4. Use standard compiler
5. Combine manual PTX writing and automatic translator CudaPAD https://www.codeproject.com/Articles/999744/CudaPAD

QuoteThis is a bit restrictive and there are aspects like managed memory
One of the options to find examples on C++  :icon_exclaim:

aw27

Quote from: TimoVJL on May 16, 2019, 07:42:36 PM
nvcc option --dryrun show it's usage
I have been using:
nvcc -ptx --machine 32 kernel.cu
or
nvcc -ptx --machine 64 kernel.cu

Quote from: Siekmanski on May 16, 2019, 07:44:33 PM
What if you use pixelshader code to do the calculations.
I feel sorry, I am not in a position to answer that question (the reason is igorance  :().
CUDA is not only about number crunching there are stunning  graphics samples.
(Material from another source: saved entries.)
-- ==== Sys2Proof/Laws/Ops.lean ====
section
/-! SUPPORT. What each shared operation does, said once: memory transfers, the range check, the stack,
the fetch, the end of the step, and what a step can do. -/

namespace Sys2Proof.Machine

@[simp] theorem State.regNat_eq (s : State) (r : Reg) : s.regNat r = (s.reg r).toNat := rfl

/-! ### Bytes -/

/-- Read after write at one address (20_memory.md R55). -/
@[simp] theorem State.byteAt_setByte (s : State) (a : Nat) (b : Byte) (n : Nat) :
    (s.setByte a b).byteAt n = if n = a then b else s.byteAt n :=
  Memory.read_write s.font s.mem a b n

/-- A store of bytes changes memory only. -/
theorem State.storeBytes_eq (s : State) (a : Nat) (bs : List Byte) :
    s.storeBytes a bs = { s with mem := (s.storeBytes a bs).mem } := by
  induction bs generalizing s a with
  | nil => rfl
  | cons b bs ih => rw [State.storeBytes, ih]; rfl

@[simp] theorem State.storeBytes_v (s : State) (a : Nat) (bs : List Byte) : (s.storeBytes a bs).v = s.v := by rw [storeBytes_eq]
@[simp] theorem State.storeBytes_i (s : State) (a : Nat) (bs : List Byte) : (s.storeBytes a bs).i = s.i := by rw [storeBytes_eq]
@[simp] theorem State.storeBytes_pc (s : State) (a : Nat) (bs : List Byte) : (s.storeBytes a bs).pc = s.pc := by rw [storeBytes_eq]
@[simp] theorem State.storeBytes_stack (s : State) (a : Nat) (bs : List Byte) : (s.storeBytes a bs).stack = s.stack := by rw [storeBytes_eq]
@[simp] theorem State.storeBytes_sp (s : State) (a : Nat) (bs : List Byte) : (s.storeBytes a bs).sp = s.sp := by rw [storeBytes_eq]
@[simp] theorem State.storeBytes_dt (s : State) (a : Nat) (bs : List Byte) : (s.storeBytes a bs).dt = s.dt := by rw [storeBytes_eq]
@[simp] theorem State.storeBytes_st (s : State) (a : Nat) (bs : List Byte) : (s.storeBytes a bs).st = s.st := by rw [storeBytes_eq]
@[simp] theorem State.storeBytes_pix (s : State) (a : Nat) (bs : List Byte) : (s.storeBytes a bs).pix = s.pix := by rw [storeBytes_eq]
@[simp] theorem State.storeBytes_redraw (s : State) (a : Nat) (bs : List Byte) : (s.storeBytes a bs).redraw = s.redraw := by rw [storeBytes_eq]
@[simp] theorem State.storeBytes_powered (s : State) (a : Nat) (bs : List Byte) : (s.storeBytes a bs).powered = s.powered := by rw [storeBytes_eq]
@[simp] theorem State.storeBytes_fault (s : State) (a : Nat) (bs : List Byte) : (s.storeBytes a bs).fault = s.fault := by rw [storeBytes_eq]
@[simp] theorem State.storeBytes_key (s : State) (a : Nat) (bs : List Byte) : (s.storeBytes a bs).key = s.key := by rw [storeBytes_eq]
@[simp] theorem State.storeBytes_wrapMode (s : State) (a : Nat) (bs : List Byte) : (s.storeBytes a bs).wrapMode = s.wrapMode := by rw [storeBytes_eq]
@[simp] theorem State.storeBytes_dialect (s : State) (a : Nat) (bs : List Byte) : (s.storeBytes a bs).dialect = s.dialect := by rw [storeBytes_eq]
@[simp] theorem State.storeBytes_font (s : State) (a : Nat) (bs : List Byte) : (s.storeBytes a bs).font = s.font := by rw [storeBytes_eq]
@[simp] theorem State.storeBytes_draws (s : State) (a : Nat) (bs : List Byte) : (s.storeBytes a bs).draws = s.draws := by rw [storeBytes_eq]
@[simp] theorem State.storeBytes_stepped (s : State) (a : Nat) (bs : List Byte) : (s.storeBytes a bs).stepped = s.stepped := by rw [storeBytes_eq]

/-- A store of bytes, read back one byte at a time (20_memory.md R53, R55). -/
theorem State.byteAt_storeBytes (s : State) (a : Nat) (bs : List Byte) (n : Nat) :
    (s.storeBytes a bs).byteAt n =
      if a ≤ n ∧ n < a + bs.length then bs.getD (n - a) 0 else s.byteAt n := by
  induction bs generalizing s a with
  | nil => simp [State.storeBytes]
  | cons b bs ih =>
    rw [State.storeBytes, ih, byteAt_setByte]
    by_cases h : n = a
    · subst h; simp
    · by_cases h1 : a + 1 ≤ n ∧ n < a + 1 + bs.length
      · have h2 : a ≤ n ∧ n < a + (b :: bs).length := by simp only [List.length_cons]; omega
        have h3 : n - a = (n - (a + 1)) + 1 := by omega
        rw [if_pos h1, if_pos h2, h3]; simp
      · have h2 : ¬ (a ≤ n ∧ n < a + (b :: bs).length) := by simp only [List.length_cons]; omega
        rw [if_neg h1, if_neg h2, if_neg h]

/-- A store inside the address space keeps the canonical form. -/
theorem State.wf_storeBytes (s : State) (a : Nat) (bs : List Byte) (h : Memory.wf s.font s.mem)
    (ha : a + bs.length ≤ memSize) : Memory.wf s.font (s.storeBytes a bs).mem := by
  induction bs generalizing s a with
  | nil => exact h
  | cons b bs ih =>
    simp only [List.length_cons] at ha
    exact ih (s.setByte a b) (a + 1) (Memory.wf_write h (by omega)) (by omega)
However, concepts like pixel shaders are more related to specialized Graphics Engines like DirectX. CUDA can also play together with DirectX, there are samples for that.

@LiaoMi
Thank you LiaoMi. CUDA is a real Universe to explore.
BTW, OpenCL appears half dead - the NVidia samples I have seen are for VS 2008 and VS 2010.


aw27

I had the opportunity to solve the 20-queens problem using a Tesla V100. The time is about 1/3 of what I got previously. But a Tesla costs a fortune.  :sad:





Yeah, GPU-Z is broken, does not report that CUDA is available.

hutch--

My earlier version of GPUZ (1.16.0) reports on my now aging NVIDIA GeForce GTX 960 that OpenCL, CUDA, Physx and DirectCompute 5.0 are present.